Subsection (l) provides the rule for a joint case.

house report no. 95–595

Subsection (a) of this section defines two terms: “dependent” includes the debtor's spouse, whether or not actually dependent; and “value” means fair market value as of the date of the filing of the petition.

Subsection (b), the operative subsection of this section, is a significant departure from present law. It permits an individual debtor in a bankruptcy case a choice between exemption systems. The debtor may choose the Federal exemptions prescribed in subsection (d), or he may choose the exemptions to which he is entitled under other Federal law and the law of the State of his domicile. If the debtor chooses the latter, some of the items that may be exempted under other Federal laws include:

—Foreign Service Retirement and Disability payments, 22 U.S.C. 1104; 7

—Social security payments, 42 U.S.C. 407;

—Injury or death compensation payments from war risk hazards, 42 U.S.C. 1717;

—Wages of fishermen, seamen, and apprentices, 46 U.S.C. 601; 8

—Civil service retirement benefits, 5 U.S.C. 729, 2265; 9

—Longshoremen's and Harbor Workers’ Compensation Act death and disability benefits, 33 U.S.C. 916;

—Railroad Retirement Act annuities and pensions, 45 U.S.C. 228(l); 10

—Veterans benefits, 45 U.S.C. 352(E); 11

—Special pensions paid to winners of the Congressional Medal of Honor, 38 U.S.C. 3101; 12 and

—Federal homestead lands on debts contracted before issuance of the patent, 43 U.S.C. 175.

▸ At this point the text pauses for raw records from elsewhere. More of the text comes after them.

/-- The first refusal that the core's own scratchpad gives to parts of an access (R384 step 6). -/
def State.ownRefusal (s : State) (c : Nat) (write : Bool) (ps : List APart) : Option Trap :=
  ps.findSome? fun p => match p.1 with
    | .spad k o => if k = c then (s.core c).spadRefusal (s.core c).banks o p.2.1 write p.2.2.1 else none
    | .mem _ => none

/-- An access of `len` bytes at `a`, checked as its group checks it: its parts, or the trap. -/
def State.checkAccess (s : State) (c : Nat) (t : Task) (kind : AccessKind) (a : Dword) (len : Nat) :
    State × Except Trap (List APart) :=
  match s.place c t kind a len with
  | (s, .error e) => (s, .error e)
  | (s, .ok ps) =>
    let ps := mergeParts ps
    let s := if ps.any (ownSpad c ·.1) then s.turnFor c 1 else s
    match s.ownRefusal c (kind = .write) ps with
    | some e => (s, .error e)
    | none => (s, .ok ps)

/-! ## Loads (R186) -/

/-- Entry of a load: 64 bits up to SZ 3, sign-extended under SX; else 512 bits (R186). -/
def loadEntry (size : Nat) (signed : Bool) (bs : List Byte) (t : LTag) (poison : Option Trap) (since : Nat) : QEntry :=
  if size ≤ 8 then
    let x := ofBytes bs
    { v := (if signed then BitVec.ofInt 64 (toSigned (8 * size) x) else BitVec.ofNat 64 x).setWidth 512,
      t := t, poison := poison, since := since }
  else { wide := true, v := BitVec.ofNat 512 (ofBytes bs), t := t, poison := poison, since := since }

/-- A piece of load `id` of core `c` has been served. -/
def Ctx.setPiece (k : Ctx) (id i : Nat) (p : Piece) : Ctx :=
  { k with loads := k.loads.map fun l => if l.id = id then { l with pieces := l.pieces.set i (some p) } else l }

/-- The parts of a load: those in the core's own scratchpad are read at once, the others become requests (R94). -/
def State.issueLoad (s : State) (c : Nat) (t : Task) (id : Nat) (strong : Option Scope) : List APart → Nat → State
  | [], _ => s
  | (l, n, a, key) :: ps, i =>
    let s := if ownSpad c l then
        let (s, p) := s.readLoc c key l n a
        s.updCtx c (·.setPiece id i p)
      else { s with reqs := s.reqs ++ [{ core := c, id := id, kind := .load i, loc := l, len := n, addr := a,
                                         strong := strong, key := key, part := t.part, began := s.now }] }
    issueLoad s c t id strong ps (i + 1)

/-- A load request is pushed (R186). -/
def State.pushLoad (s : State) (c : Nat) (t : Task) (q size : Nat) (signed : Bool) (a : Dword) (atag : LTag)
    (strong : Option Scope) (ps : List APart) (strm : Bool := false) : State :=
  let (id, s) := s.newId
  let l : Load := { q := q, id := id, size := size, signed := signed, atag := atag, pieces := ps.map fun _ => none, addr := a
                    strm := strm, began := s.now }
  (s.updCtx c fun k => { k with loads := k.loads ++ [l] }).issueLoad c t id strong ps 0

/-- A load that is not performed: an entry of 0 with tag 0xFFFF, in its place in the queue's order (R190). -/
def State.pushMucked (s : State) (c q size : Nat) : State :=
  let (id, s) := s.newId
  let l : Load := { q := q, id := id, size := size, atag := [mucked], muck := true,
                    pieces := [some { bytes := List.replicate size 0 }], began := s.now }
  s.updCtx c fun k => { k with loads := k.loads ++ [l] }

/-- An element that faults is pushed as a poisoned entry (R188). -/
def State.pushPoison (s : State) (c q size : Nat) (t : Trap) : State :=
  let (id, s) := s.newId
  let l : Load := { q := q, id := id, size := size, pieces := [some { fail := some t }], began := s.now }
  s.updCtx c fun k => { k with loads := k.loads ++ [l] }

/-! ## Stores (R187) -/

/-- Capacity of a member's write log in granules (R357). -/
def logDepth : Nat := 16384

/-- A write is entered in the log of a protected member, and is performed at the release (R358). One to paged memory
leaves the partner of a duplex task (R360, R361). -/
def State.logWrite (s : State) (c : Nat) (t : Task) (h : Held) : State :=
  if logDepth ≤ ((s.part t.part).held.countP fun x => x.core = c && !x.loc.isSpadOf c) then s.kill t 3
  else
    let n := (s.part t.part).held.countP fun x => x.core = c && !x.loc.isSpadOf c
    let s := s.updPart t.part fun p => { p with held := p.held ++ [h] }
    let s := s.rawWrite (s.snapAt t.part c + saveAreaBytes + 64 * n) (bytesOf 64 (Config.logGranule h.addr h.bytes (toTag h.tag)).toNat) 0
    match h.loc with
    | .mem _ => s.sendItem c t 0 h.addr h.bytes h.tag none (some h.id)
    | .spad _ _ => s

/-- A store of a core is outstanding (R172). -/
def State.addStore (s : State) (c id : Nat) : State :=
  s.updCtx c fun k => { k with stores := if k.stores.contains id then k.stores else k.stores ++ [id] }

/-- The parts of a store of `bs`. Those in the core's own scratchpad are written at once; those of a protected member
go to its log; the others become requests. DESIGN CHOICE (log entry 67): a strong store of a protected member waits in the log like
any other. -/
def State.issueStore (s : State) (c : Nat) (t : Task) (id : Nat) (ea : Dword) (strong : Option Scope) (tag : LTag) :
    List APart → List Byte → State × Option Trap
  | [], _ => (s, none)
  | (l, n, a, key) :: ps, bs =>
    let b := bs.take n
    if ownSpad c l then
      match s.writeLoc c key l b tag a with
      | (s, some e) => (s, some e)
      | (s, none) => issueStore s c t id ea strong tag ps (bs.drop n)
    else if t.isProtected then
      issueStore ((s.logWrite c t { core := c, loc := l, addr := ea, bytes := b, tag := tag, id := id, key := key }).addStore c id)
        c t id ea strong tag ps (bs.drop n)
    else
      let (s, v) := s.stamp c l
      let r : Req := { core := c, id := id, kind := .store b tag, loc := l, len := n, addr := ea, strong := strong,
                       vec := v, key := key, part := t.part, began := s.now }
      let s := { s with reqs := s.reqs ++ [r] }
      issueStore (s.addStore c id) c t id ea strong tag ps (bs.drop n)

/-- A store issues (R187); a refusal by the label table at the core's own scratchpad is the trap (R266). -/
def State.performStore (s : State) (c : Nat) (t : Task) (ea : Dword) (bs : List Byte) (tag : LTag)
    (strong : Option Scope) (ps : List APart) : State × Option Trap :=
  let (id, s) := s.newId
  s.issueStore c t id ea strong tag ps bs

/-- The low `n` bytes of a queue entry, with zeros above bit 63 of a 64-bit entry (R187). -/
def entryBytes (e : QEntry) (n : Nat) : List Byte := bytesOf n (if e.wide then e.v.toNat else e.v.toNat % 2 ^ 64)

/-! ## ag.q (R185) and what the triggers read -/

def qNum (q : Dword) : Nat := dfield q 1 0
def qSize (q : Dword) : Nat := 2 ^ dfield q 6 4
def qSigned (q : Dword) : Bool := dfield q 7 7 = 1
def qBad (q : Dword) : Bool := dfield q 6 4 = 7 || dfield q 3 2 != 0 || dfield q 63 8 != 0

/-- An unfinished stream names this queue (R188). -/
def Ctx.streaming (k : Ctx) (write : Bool) (q : Nat) : Bool := k.streams.any fun r => r.write = write && r.q = q

/-- lq `q` has room for one more request and no unfinished stream (R16, R188). -/
def Ctx.loadRoom (k : Ctx) (now q : Nat) : Bool :=
  (k.queue (qLq q)).room 16 now (k.owed q) 1 && !k.streaming false q

/-- The head of sq `q`, if it can be paired (R16, R188). -/
def Ctx.storeHead (k : Ctx) (now q : Nat) : Option QEntry :=
  if k.streaming true q then none
  else ((k.queue (qSq q)).seen now).bind fun e => if unresolved e.t then none else some e

def Ctx.popSq (k : Ctx) (now q : Nat) : Ctx := k.setQueue (qSq q) ((k.queue (qSq q)).pop 16 now)

/-- The operands of an `ag` access. -/
structure AgIn where
  q    : SVal
  a    : SVal
  b    : SVal
  c    : SVal
  ea   : Dword
  atag : LTag

def Trig.ag (x : Trig) (s : State) : AgIn :=
  let a := x.latch s 0x500
  { q := x.latch s 0x503, a := a, b := x.latch s 0x501, c := x.latch s 0x502,
    ea := a.v + x.t.v, atag := joinTags [a.t, x.t.t] }

/-- The scope of a strong access: its fault, or the scope (R110, R112). -/
def Trig.strongScope (x : Trig) (s : State) (strong : Bool) (c : SVal) : Except Trap (Option Scope) :=
  if !strong then .ok none
  else match s.scopeOf x.core (taskOf s x.core) c.v with
    | some sc => .ok (some sc)
    | none => .error (scopeFault c.v)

He may also exempt an interest in property in which the debtor had an interest as a tenant by the entirety or joint tenant to the extent that interest would have been exempt from process under applicable nonbankruptcy law. The Rules will provide for the situation where the debtor's choice of exemption, Federal or State, was improvident and should be changed, for example, where the court has ruled against the debtor with respect to a major exemption.

Under proposed 11 U.S.C. 541, all property of the debtor becomes property of the estate, but the debtor is permitted to exempt certain property from property of the estate under this section. Property may be exempted even if it is subject to a lien, but only the unencumbered portion of the property is to be counted in computing the “value” of the property for the purposes of exemption. Thus, for example, a residence worth $30,000 with a mortgage of $25,000 will be exemptable [sic] to the extent of $5,000. This follows current law. The remaining value of the property will be dealt with in the bankruptcy case as is any interest in property that is subject to a lien.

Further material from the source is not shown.